La deroga è prevista per assenze debitamente documentate. Le tipologie di assenze ammesse alla deroga possono riguardare, in ragione delle scelte operate dai collegi dei docenti e, successivamente, dai consigli di istituto:

  • Motivi di salute pari o superiori ad un numero di, per esempio (è ragionevole) 5 giorni (ricovero ospedaliero o cure domiciliari, in forma continuativa o ricorrente, anche certificati dal medico di famiglia), visite specialistiche ospedaliere e day hospital (anche riferite ad un giorno);
  • Motivi personali e/o familiari (provvedimenti dell’autorità giudiziaria, gravi patologie, lutti dei componenti del nucleo familiare);
  • Assenze o uscite anticipate per attività sportive e agonistiche organizzate da federazioni riconosciute dal C.O.N.I. (massimo il 10%);
  • Partecipazione ad attività organizzate dalla scuola o alle quali la scuola ha aderito (campionati studenteschi, progetti didattici inseriti nel POF, visite guidate, viaggi d’istruzione, attività di orientamento, stage, partecipazione a concorsi e manifestazioni, ecc …);
  • Assenze per raggiungere, in prossimità di festività particolarmente sentite, familiari lontani.

Assenze debitamente documentate

Le deroghe devono es previste per assenze debitamente documentate, anche attraverso autocertificazioni dei genitori o degli esercenti la patria potestà, a condizione, comunque, che non pregiudichino, a giudizio del Consiglio di Classe, la possibilità di procedere alla valutazione degli alunni interessati.

Bonus sulle assenze

Le ore scolastiche svolte in attività di recupero, in progetti del POF, in maniera aggiuntiva rispetto alle ore di lezione curriculare e debitamente certificate dal docente referente – come si legge nel brillante regolamento dell’Istituto Comprensivo “Antonio Gramsci” di Camponogara (VE) – costituiscono un bonus del 20% per lo studente da portare in riduzione delle assenze legate alle materie di riferimento.

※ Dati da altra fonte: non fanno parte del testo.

-- ==== Sys2Proof/Machine/Snapshot.lean ====
section
/-! DEFINITION. The snapshot unit and the device error record (spec/21_bellows_repair_and_bring_up.md R459, R461, R462), the
deadline heap's top (spec/14_queues_deadlines_and_dispatch.md R322) and comparisons of device times. -/

namespace Sys2Proof.Machine

/-! ### Device times and the heap's top (R322) -/

def State.reached (s : State) (t : DWord) : Bool := t ≤ s.clock
def State.passed (s : State) (t : DWord) : Bool := t < s.clock

/-- Comparison of lists of keys, smaller first. -/
def lexLe : List Nat → List Nat → Bool
  | [], _ => true
  | _ :: _, [] => false
  | a :: r, b :: q => a < b || (a = b && lexLe r q)

/-- An entry of the heap: admitted, not all of its crews placed. -/
def Launch.inHeap (l : Launch) : Bool := l.phase = .heap || l.phase = .placing

def State.top (s : State) : Option Launch :=
  (s.launches.filter (fun l => l.inHeap && s.reached l.pkt.earliest && !(s.ctx l.ctx).frozen)).foldl (fun best l =>
    match best with
    | none => some l
    | some b => if lexLe [b.pkt.deadline.toNat, b.seq] [l.pkt.deadline.toNat, l.seq] then some b else some l) none

/-! ### What the snapshot areas hold (R461) -/

/-- The strand's state code: 0 free, 1 running, 2 waiting, 3 in handler. -/
def Strand.snapState (t : Strand) : Nat :=
  if t.ended then 0 else if t.inHandler then 3
  else if t.lanesWhere Thread.isRunning ≠ 0 then 1 else 2

/-- `ctl.cnt0` (R185). -/
def Strand.cnt0 (t : Strand) : Nat := t.count .ld + 2 ^ 6 * t.count .st + 2 ^ 12 * t.count .cp + 2 ^ 18 * t.count .mx

/-- The eight bytes of one strand: the lowest running thread's program counter, `ctl.cnt0` and the state. -/
def Strand.snapBytes (t : Strand) : List Byte :=
  let run := t.lanesWhere Thread.isRunning
  leBytes 4 (if run = 0 then 0 else (t.thread (lowLane run)).pc.toNat) ++ leBytes 4 (t.cnt0 + 2 ^ 24 * t.snapState)

/-- A core's area, by strand number. -/
def State.snapCores (s : State) : List (Nat × List Byte) :=
  (s.crews.filter (fun c => c.state = .resident)).flatMap (fun c =>
    (c.strands.filter (fun t => t.snapState ≠ 0)).map (fun t => (0x180000 + 0x1000 * c.core + 8 * t.num, t.snapBytes)))

/-- A slice's area. Requests are performed one at a time and commits in one step, so the first two words are zero. -/
def State.snapSlices (s : State) : List (Nat × List Byte) :=
  (s.mig.map (fun g => homeSlice (g.page * 2 ^ 14))).eraseDups.map (fun h =>
    (0x1C0000 + 256 * h + 8, leBytes 4 ((s.mig.filter (fun g => homeSlice (g.page * 2 ^ 14) = h)).length)))

/-- LIVE of a context (R333). -/
def State.liveCount (s : State) (x : Nat) : Nat := (s.crews.filter (fun c => c.ctx = x && !c.walker && c.state ≠ .ended)).length

/-- Bellows' area. -/
def State.snapBellows (s : State) : List (Nat × List Byte) :=
  let (q, d) := match s.top with | some l => (l.seq, l.pkt.deadline.toNat) | none => (0, 0)
  [(0x1C8000, leBytes 8 ((s.launches.filter Launch.inHeap).length) ++ leBytes 8 q ++ leBytes 8 d
    ++ leBytes 8 (s.bellows.lastPull.getD 0) ++ (List.range 64).flatMap (fun x => leBytes 4 (s.liveCount x)))]

/-- PORTCTL (R389). -/
def Port.ctl (p : Port) : Nat :=
  p.mode.toNat + (if p.llyn then 4 else 0) + (if p.ptpEn then 8 else 0) + (if p.lp0.link then 2 ^ 10 else 0)
    + (if p.lp1.link then 2 ^ 11 else 0) + (if p.rej then 2 ^ 31 else 0)

def State.snapPorts (s : State) : List (Nat × List Byte) :=
  (List.range 4).map (fun p =>
    let x := s.port p
    let lp (l : LPort) : List Byte := leBytes 4 l.recv.toNat ++ leBytes 4 l.drop.toNat ++ leBytes 4 l.sent.toNat
    (0x1C9000 + 0x400 * p, if x.enabled then leBytes 4 x.ctl ++ lp x.lp0 ++ lp x.lp1 else []))

/-- The collective engines' area. -/
def State.snapProgs (s : State) : List (Nat × List Byte) :=
  let free := (s.lly.rows.filter (fun r => r.owner.isNone)).length
  let progs := (List.range 32).flatMap (fun k => match s.prog? k with
    | some p => leBytes 4 (k + 2 ^ 31) ++ leBytes 4 p.pc ++ (List.range 4).flatMap (fun i => leBytes 4 (p.loops.getD i 0))
    | none => [])
  [(0x1CA000, leBytes 4 free ++ leBytes 4 ((List.range 32).filter (fun k => (s.prog? k).isSome)).length ++ progs)]

/-- SNAPCTL and SNAPSRC (R462). -/
def Snap.ctl (x : Snap) : Nat := x.arm.toNat + (if x.latched then 2 ^ 31 else 0)
def Snap.srcWord (x : Snap) : Nat := x.swTag.toNat + 2 ^ 26 * x.src.toNat + 2 ^ 28 * x.srcSet.toNat

def Snap.area (x : Snap) : Nat × List Byte :=
  (0x1CB000, leBytes 4 x.ctl ++ leBytes 4 x.srcWord ++ leBytes 8 x.time.toNat ++ leBytes 8 x.ltime.toNat)

/-! ### Triggers (R462) -/

/-- A source at the latch edge: SRCSET, SRC and, for `snap`, its tag, strand number and core. Of several `snap` the one of the lowest
core, and there of the lowest strand number, is described. -/
def Snap.fire (x : Snap) (src : Nat) (sw : BitVec 12 × Nat × Nat) : Snap :=
  let srcs := x.srcSet ||| BitVec.ofNat 4 (2 ^ src)
  let low := BitVec.ofNat 2 (((List.range 4).find? (fun i => srcs.getLsbD i)).getD 0)
  if src = 0 && (!x.srcSet.getLsbD 0 || lexLe [sw.2.2, sw.2.1] [x.swCore, x.swStrand]) then
    { x with srcSet := srcs, src := low, swTag := sw.1, swStrand := sw.2.1, swCore := sw.2.2 }
  else { x with srcSet := srcs, src := low }

/-- A latch at one edge, with nothing fired yet. -/
def Snap.latch (x : Snap) (now : DWord) (cycle : Nat) : Snap :=
  { x with latched := true, srcSet := 0, swTag := 0, swStrand := 0, swCore := 0, ltime := now, edge := cycle, pulse := true }

/-- A trigger from one source (0 `snap`, 1 pin, 2 time, 3 error): it latches every area when it is armed and nothing is
latched, and joins the latch of the same edge. DESIGN CHOICE (assumption 53): two triggers with no time between them reach the same
edge. `sw` describes the `snap`: its tag, strand number and core. -/
def State.snapTrigger (s : State) (src : Nat) (sw : BitVec 12 × Nat × Nat) : State :=
  let x := s.dev.snap
  if !x.arm.getLsbD src then s
  else if x.latched then
    if x.ltime = s.clock && x.edge = s.cycle then
      let y := x.fire src sw
      { s with dev := { s.dev with snap := { y with areas := Memory.writeBytes y.areas y.area.1 y.area.2 } } }
    else s
  else
    let y := (x.latch s.clock s.cycle).fire src sw
    let parts := s.snapCores ++ s.snapSlices ++ s.snapBellows ++ s.snapPorts ++ s.snapProgs ++ [y.area]
    let areas := parts.foldl (fun m p => Memory.writeBytes m p.1 p.2) ([] : Memory)
    ({ s with dev := { s.dev with snap := { y with areas := areas } } }).emit .pulse

/-! ### The device error record (R459) -/

/-- MSI-X (R376, R464): before state RUN only the device vector is raised. -/
def State.raise (s : State) (v : Nat) : State := if v = 64 || s.dev.stage = 6 then s.emit (.msix v) else s

/-- The next state of bring-up. It raises the device vector, once the host link is trained (R376). DESIGN CHOICE (assumption 88): the
manual says that bring-up raises the vector and not when, so each change of state does. -/
def State.setStage (s : State) (n : Nat) : State :=
  let s1 := s.modDev (fun d => { d with stage := n })
  if 2 ≤ n then s1.raise 64 else s1

/-- A device-wide event, under the writing rules of R439; a record written raises the device vector. -/
def State.deviceError (s : State) (cause addr : Nat) (fatal : Bool) : State :=
  let r := s.dev.err
  if !r.valid || (fatal && !r.fatal) then
    let r' : DevErr := { r with
      valid := true, fatal := fatal, cause := BitVec.ofNat 8 cause, addr := BitVec.ofNat 64 addr, time := s.clock }
    (((s.modDev (fun d => { d with err := r' })).raise 64)).snapTrigger 3 (0, 0, 0)
  else s.modDev (fun d => { d with err := { r with ovr := true } })

end Sys2Proof.Machine
end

Il bonus si acquisisce a condizione che il corso sia stato frequentato per almeno due terzi dell’intero ammontare.

Casi non contemplati

I casi eccezionali non contemplati dal presente regolamento saranno oggetto di valutazione nel Consigli di Classe.

Giustificazioni

Tutte le giustificazioni devono essere preventivamente, o comunque tempestivamente, documentate. Al di fuori delle suddette deroghe (o di altre che eventualmente disporranno le scuole) qualsiasi altra assenza (sia essa giustificata o ingiustificata), effettuata durante l’anno scolastico, verrà conteggiata ai fini della esclusione o inclusione nello scrutinio finale.